Your assignment ->
Collect all lines from the records below that include the word "refmul".

Stored items
-- ==== Sys2Proof/Machine/Hbm.lean ====
section
/-! DEFINITION. Stacks and the memory girdle (R155 to R169): flits at a memory-girdle die, queued writes, reads, errors,
refresh, scrub and zones. GATHER and the receipt of flits as a whole are in Gather. -/

namespace Sys2Proof.Machine

/-! ## Writes (R161, R164 to R166) -/

/-- A write enters its stack's queue, visible to every later read from then on; a cached row it overlaps is gone (R164,
R177). One that meets an uncorrectable unit is performed at once; the answer is false when a part of such a unit is not
written (R168). -/
def State.queueWrite (s : State) (a : Nat) (bs : List Byte) (i : Nat) (g : BitVec 16) : State × Bool :=
  let k := s.stackOf a
  if (s.hbm.bad.any fun u => decide (u < a + bs.length ∧ a < u + 32)) || decide (s.stackOf (a + bs.length - 1) ≠ k) then
    s.drainHbm.storeRaw a bs
  else ((s.modStack k fun x => { x with writes := x.writes ++ [{ addr := a, data := bs, inst := i, gen := g }] }).dropRows a bs.length, true)

/-- A WRITE flit is performed at its die: to HBM through the queue, to girdle SRAM at once. -/
def State.mgWrite (s : State) (k : Nat) (fl : Flit) : State :=
  let n := fl.data.length
  let s : State := match regionOf fl.addr with
    | .hbm =>
      if dieOfStack (s.stackOf fl.addr) ≠ k then s.mgRefuse k fl 4
      else if (s.stack (s.stackOf fl.addr)).state = .failed then
        (s.raise blkMEM 0x30FF (some fl.inst) k 1).mgRefuse k fl 1
      else
        let (s', ok) := (s.charge fl.inst 2 (hbmBytes [(fl.addr, n)])).queueWrite fl.addr fl.data fl.inst fl.gen
        if ok then s' else (s'.ueLogRange 0 fl.addr n).mgRefuse k fl 1
    | .sram d off =>
      if d ≠ k ∨ s.cacheMeets d off n ∨ 0x0200_0000 < off + n then s.mgRefuse k fl 4
      else
        let (s', ok) := s.storeRaw fl.addr fl.data
        if ok then s' else (s'.ueLogRange 0 fl.addr n).mgRefuse k fl 1
    | _ => s.mgRefuse k fl 4
  s.mgLast k fl

/-- The held write that a WRITE flit must follow: a pending granule it meets, one with held writes, or an earlier flit of its
own transfer that is held (R126, R192). -/
def State.heldBehind (s : State) (fl : Flit) : Option (Nat × Nat) :=
  match s.parcels.findSome? fun (p, x) => (x.ckp.held.find? fun h => match h.flit with
      | some e => transferKey e = transferKey fl
      | none => false).map fun h => (p, h.granule) with
  | some e => some e
  | none =>
    if hbmSize ≤ fl.addr then none
    else match s.heldGranule fl.addr with
      | some e => some e
      | none => s.pendingGranule fl.addr

/-- A WRITE flit arrives: held during a checkpoint copy, else performed (R192). -/
def State.mgWriteArrive (s : State) (k : Nat) (fl : Flit) : State :=
  match s.heldBehind fl with
  | some (p, g) =>
    s.holdWrite p g { addr := fl.addr, data := fl.payload, inst := fl.inst, gen := fl.gen } (some fl)
  | none => s.mgWrite k fl

/-- HBM_WRITE_ISSUE (R166): the stack issues its oldest queued write unless its generation is old; the first write to a MiB
sets its bit (R161). What the bus reports of it (R167) a free value says: a parity error is counted and cured by the retry; a second
one logs the write's first unit as uncorrectable, class 0, as only facets' flits wait in the queue (log entry 72). -/
def execHbmWriteIssue (stack : Nat) (s : State) : Res :=
  .next <|
    match (s.stack stack).writes with
    | [] => s
    | w :: _ =>
      let live : Bool := s.genOf w.inst = w.gen
      let s := s.issueWrite stack
      let s : State := { s with faults := { s.faults with timeouts := Tbl.del s.faults.timeouts stack } }
      if !live then s
      else
        let (o, s) := s.writeOutcome
        s.busWrote 0 w.addr o

/-! ## Reads (R167, R168) -/

/-- A READ flit arrives (R117): a READ of HBM waits for its stack, one of girdle SRAM is answered at once. -/
def State.mgReadArrive (s : State) (k : Nat) (fl : Flit) : State :=
  let (o, n, bad) := readFields fl
  if bad ∨ fl.tokc ≠ 0 ∨ fl.tokn ≠ 0 then s.mgNack k fl 4
  else
    match regionOf fl.addr with
    | .hbm =>
      let st := s.stackOf fl.addr
      if dieOfStack st ≠ k ∨ hbmSize < fl.addr + n then s.mgNack k fl 4
      else if (s.stack st).state = .failed then (s.raise blkMEM 0x30FF (some fl.inst) k 1).mgNack k fl 1
      else
        s.modStack st fun x => { x with reads := x.reads ++
          [{ flit := fl, addr := unit32 fl.addr, units := (fl.addr + n + 31) / 32 - fl.addr / 32, done := 0, second := false
             data := s.readBytes fl.addr n }] }
    | .sram d off =>
      if d ≠ k ∨ s.cacheMeets d off n ∨ 0x0200_0000 < off + n then s.mgNack k fl 4
      else if s.rangeBad fl.addr n then (s.ueLogRange 0 fl.addr n).mgNack k fl 1
      else (dataFlits fl (facetAt fl.sx fl.sy) (n / 128 + 1) o (s.readBytes fl.addr n)).foldl (fun s g => s.dieSend k g) s
    | _ => s.mgNack k fl 4

/-- The stack's oldest read, replaced or dropped. -/
def State.setRead (s : State) (k : Nat) (r : Option HbmRead) : State :=
  s.modStack k fun x => { x with reads := r.toList ++ x.reads.drop 1 }

/-- One unit of a read has come back: the next one follows, or the data goes to the requester. -/
def State.unitRead (s : State) (k : Nat) (r : HbmRead) : State :=
  if r.done + 1 < r.units then s.setRead k (some { r with done := r.done + 1, second := false })
  else
    let (o, n, _) := readFields r.flit
    let s := (s.setRead k none).charge r.flit.inst 1 (32 * r.units)
    let s := if s.mibWritten r.addr then s.modStack k fun x => { x with acts := x.acts + 1 } else s
    (dataFlits r.flit (facetAt r.flit.sx r.flit.sy) (n / 128 + 1) o r.data).foldl (fun s g => s.dieSend (dieOfStack k) g) s

/-- The outcome of reading one unit (R167): a MiB that was never written reads as zeros without touching the stack (R161), a
unit known as uncorrectable reads so, and the second bad read ends the request with NACK 1. -/
def State.unitOutcome (s : State) (k : Nat) (r : HbmRead) (o : ReadOutcome) : State :=
  let u := r.addr + 32 * r.done
  if !s.mibWritten u then s.unitRead k r
  else
    let o := if s.hbm.bad.contains u && (o = .ok || o = .corrected) then ReadOutcome.uncorrected else o
    match o with
    | .ok => (s.met u 32).unitRead k r
    | .corrected => (s.eccCorr u).unitRead k r
    | _ =>
      let s := if o = .parity then s.parityErr u else s
      if !r.second then s.setRead k (some { r with second := true })
      else ((s.setRead k none).ueLog 0 u).dieSend (dieOfStack k) (answerTo r.flit 5 (nackBytes 1))

/-- HBM_READ_COMPLETE (R167): the next unit of the stack's oldest read returns. -/
def execHbmReadComplete (stack : Nat) (o : ReadOutcome) (s : State) : Res :=
  .next <|
    match (s.stack stack).reads with
    | [] => s
    | r :: _ =>
      let s : State := { s with faults := { s.faults with timeouts := Tbl.del s.faults.timeouts stack } }
      s.unitOutcome stack r o

/-- A stack fails (R466): it serves nothing more, and what waits gets NACK 1. -/
def State.failStack (s : State) (k : Nat) : State :=
  let rs := (s.stack k).reads
  let s := s.modStack k fun x => { x with state := .failed, reads := [], writes := [] }
  rs.foldl (fun s r => s.dieSend (dieOfStack k) (answerTo r.flit 5 (nackBytes 1))) s

/-- STACK_REQUEST_TIMEOUT (R468): a request to a stack passes 10 µs and counts as an uncorrectable outcome; the sixteenth in a
row fails the stack. -/
def execStackRequestTimeout (stack : Nat) (s : State) : Res :=
  .next <|
    let x := s.stack stack
    if x.state = .failed ∨ (x.reads.isEmpty ∧ x.writes.isEmpty) then s
    else
      let n := s.faults.timeouts.getD stack 0 + 1
      let s : State := { s with faults := { s.faults with timeouts := s.faults.timeouts.put stack n } }
      let s := match x.reads with
        | r :: _ => s.unitOutcome stack r .uncorrected
        | [] => s
      if n < 16 then s else (s.failStack stack).recordFault 0x000A .stack stack

/-! ## Refresh, temperature, scrub (R158, R169) -/

/-- The refresh interval of a stack in ns. -/
def Stack.interval (x : Stack) : Nat := 32_000_000 / x.refmul

/-- The refresh of a pseudo-channel that falls due next, as its bank and instant: the banks take turns, a 64th of the interval
apart, so that each is refreshed once per interval and no two at once; the first begins after the stack's share of an interval
(R158). -/
def Stack.nextRefresh (x : Stack) (stack pc : Nat) : Nat × Nat :=
  match x.refresh.find pc with
  | some r => ((r.bank + 1) % 64, r.at_ + x.interval / 64)
  | none => (0, x.readyAt + stack * x.interval / 32)

/-- HBM_REFRESH (R158): the bank of a pseudo-channel whose turn it is is refreshed when it falls due. -/
def execHbmRefresh (stack pc bank : Nat) (s : State) : Res :=
  .next <|
    let x := s.stack stack
    let (b, due) := x.nextRefresh stack pc
    if x.state ≠ .ready ∨ 32 ≤ pc ∨ bank ≠ b then s
    else
      let s := s.reach due
      s.modStack stack fun y => { y with refresh := y.refresh.put pc { bank, at_ := s.now } }

/-- STACK_TEMP_CROSS (R158): the reported temperature changes, and above 85 °C the interval is 16 ms. -/
def execStackTempCross (stack temp : Nat) (s : State) : Res :=
  .next (s.modStack stack fun x => { x with temp, refmul := if temp ≤ 85 then 1 else 2 })

/-- PATROL_SCRUB (R169): scrub reads a unit of a written MiB, and, when the first read was uncorrected or met a parity error,
reads it once more, which is the next row for the unit (R167). -/
def execPatrolScrub (addr : Nat) (o : ReadOutcome) (s : State) : Res :=
  .next <|
    let u := unit32 addr
    let d := dieOfStack (s.stackOf u)
    if hbmSize ≤ u ∨ (s.memDie d).scrub = 0 ∨ (s.stack (s.stackOf u)).state ≠ .ready ∨ !s.mibWritten u then s
    else
      let again := (s.memDie d).rereads.contains u
      let s := s.modMemDie d fun x => { x with rereads := x.rereads.filter (· ≠ u) }
      match if s.hbm.bad.contains u && (o = .ok || o = .corrected) then ReadOutcome.uncorrected else o with
      | .ok => s.met u 32
      | .corrected => s.eccCorr u
      | o =>
        let s := if o = .parity then s.parityErr u else s
        if again then s.ueLog 4 u else s.modMemDie d fun x => { x with rereads := x.rereads ++ [u] }

/-! ## Zones (R160) -/

/-- A map array of an instance lies in a device range. -/
def State.holdsMap (s : State) (a n : Nat) : Bool :=
  s.insts.any fun e => e.2.state ≠ .free && decide (e.2.mapBase < a + n ∧ a < e.2.mapBase + 8 * e.2.mapLen)

/-- MEM_ZONE_SET after its parameter checks. -/
def memZoneSetRun (s : State) (_ : Waiter) (_ : Nat) (ps : List Byte) : Act :=
  let z := fieldAt ps 0 1
  let a := z * 0xC_0000_0000
  let n := 0xC_0000_0000
  if s.mappedBy a n || s.holdsMap a n || s.nsUses a n then fails s 0x3001
  else
    let s := s.zeroRange a n
    let bit1 : BitVec 32 := BitVec.ofNat 32 (2 ^ z)
    let zones := if fieldAt ps 1 1 = 1 then s.hbm.zones ||| bit1 else s.hbm.zones &&& ~~~bit1
    okay { s with hbm := { s.hbm with
      zones
      stks := s.hbm.stks.map fun e => (e.1, { e.2 with written := e.2.written.filter fun m => m / 1536 ≠ z }) } }

/-- MEM_ZONE_SET. -/
def memZoneSetSpec : Spec :=
  { opcode := 0x3001, permits := managerOnly, plen := fixed 8
    fields := fun _ ps => [below ps 0 1 32, below ps 1 1 2, rsv ps 2 6], run := memZoneSetRun }

/-- MEM_ZONE_SET (R160): a zone not in use changes its mode and is zeroed. -/
def execMemZoneSet (c : Cmd) (s : State) : Res := .next (s.command memZoneSetSpec c)

/-! ## Registers (spec/06) -/

/-- MEM_UELOGn. -/
def UeEntry.word (e : UeEntry) : BitVec 64 := pack [(63, 1, bit e.valid), (59, 4, e.cls), (0, 41, e.addr)]

/-- A write of MEM_UELOG (R167): VALID is cleared by writing one. -/
def State.writeUelog (s : State) (k n : Nat) (v : BitVec 64) : State :=
  if v.getLsbD 63 then
    s.modMemDie k fun d => match d.uelog.find n with
      | some e => { d with uelog := d.uelog.put n { e with valid := false } }
      | none => d
  else s

end Sys2Proof.Machine
end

Finished task ->
def Stack.interval (x : Stack) : Nat := 32_000_000 / x.refmul
  .next (s.modStack stack fun x => { x with temp, refmul := if temp ≤ 85 then 1 else 2 })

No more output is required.